[Collected data entries]

-- ==== Sys2Proof/Laws/Frames.lean ====
section
/-!
SUPPORT. The frames of the shared updates: what each leaves unchanged, in the terms of `Unchanged`.
-/

namespace Sys2Proof.Machine

theorem Unchanged.refl (w : Writes) (s : State) : Unchanged w s s := by constructor <;> simp

/-- Writing one register. -/
theorem Unchanged.setV (s : State) (x : Nibble) (b : Byte) : Unchanged (Writes.onlyRegs [x]) s (s.setV x b) := by
  constructor <;> simp [Writes.onlyRegs]
  intro k hk; exact State.getV_setV_ne s b hk

/-- Writing one register and then VF. -/
theorem Unchanged.setV_setFlag (s : State) (x : Nibble) (b c : Byte) :
    Unchanged (Writes.onlyRegs [x, vf]) s ((s.setV x b).setFlag c) := by
  constructor <;> simp [Writes.onlyRegs]
  intro k hk hf; rw [State.getV_setFlag, if_neg hf]; exact State.getV_setV_ne s b hk

/-- A jump. -/
theorem Unchanged.setPc (s : State) (w : Word) : Unchanged Writes.onlyPc s (s.setPc w) := by
  constructor <;> simp [Writes.onlyPc]

/-- A skip. -/
theorem Unchanged.skipIf (s : State) (c : Bool) : Unchanged Writes.onlyPc s (s.skipIf c) := by
  constructor <;> simp [Writes.onlyPc]

/-- Taking a fatal fault (60 R1001, R1004). -/
theorem Unchanged.raise (s : State) (f : FatalFault) : Unchanged Writes.onlyStatus s (s.raise f) := by
  constructor <;> simp [Writes.onlyStatus]

/-- Storing bytes. -/
theorem Unchanged.writeList (s : State) (a : Nat) (vs : List Byte) {n : Nat} (h : vs.length ≤ n) :
    Unchanged { storeAt := a, storeLen := n } s (s.setMem (s.mem.writeList a vs)) := by
  constructor <;> simp
  intro i hi
  rw [State.byteAt_setMem_writeList, if_neg (by omega)]

/-- Loading a block of registers. -/
theorem Loaded.unchanged {x : Nibble} {a : Nat} {s t : State} (h : Loaded (regRange x) 0 a s t) :
    Unchanged { regs := regRange x } s t := by
  constructor
  · intro k hk
    rw [h.regs k, if_neg]
    intro hc
    apply hk
    rw [mem_regRange]
    show k.val ≤ x.val
    have := length_regRange x
    omega
  all_goals (rw [h.rest]; try simp [State.byteAt])

/-- A frame may be widened. -/
theorem Unchanged.mono {w w' : Writes} {s t : State} (h : Unchanged w s t) (hr : ∀ k, k ∈ w.regs → k ∈ w'.regs)
    (hi : w'.index = false → w.index = false) (hpc : w'.pc = false → w.pc = false)
    (hdt : w'.dt = false → w.dt = false) (hst : w'.st = false → w.st = false)
    (hl : w'.latch = false → w.latch = false) (hfb : w'.fb = false → w.fb = false)
    (hsk : w'.stack = false → w.stack = false)
    (hb : ∀ a, a < w'.storeAt ∨ w'.storeAt + w'.storeLen ≤ a → a < w.storeAt ∨ w.storeAt + w.storeLen ≤ a)
    (hs : w'.status = false → w.status = false) (hd : w'.diags = false → w.diags = false)
    (hdr : w'.draws = false → w.draws = false) : Unchanged w' s t where
  regs k hk := h.regs k fun hm => hk (hr k hm)
  index e := h.index (hi e)
  pc e := h.pc (hpc e)
  dt e := h.dt (hdt e)
  st e := h.st (hst e)
  latch e := h.latch (hl e)
  fb e := h.fb (hfb e)
  stack e := h.stack (hsk e)
  bytes a ha := h.bytes a (hb a ha)
  status e := h.status (hs e)
  diags e := h.diags (hd e)
  draws e := h.draws (hdr e)
  config := h.config
  keys := h.keys

end Sys2Proof.Machine
end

(EXERCISE REQUIREMENTS): From the entries above, pull out each line that includes "constructor".

(SOLUTION FOR THIS TASK):
theorem Unchanged.refl (w : Writes) (s : State) : Unchanged w s s := by constructor <;> simp
  constructor <;> simp [Writes.onlyRegs]
  constructor <;> simp [Writes.onlyRegs]
  constructor <;> simp [Writes.onlyPc]
  constructor <;> simp [Writes.onlyPc]
  constructor <;> simp [Writes.onlyStatus]
  constructor <;> simp
  constructor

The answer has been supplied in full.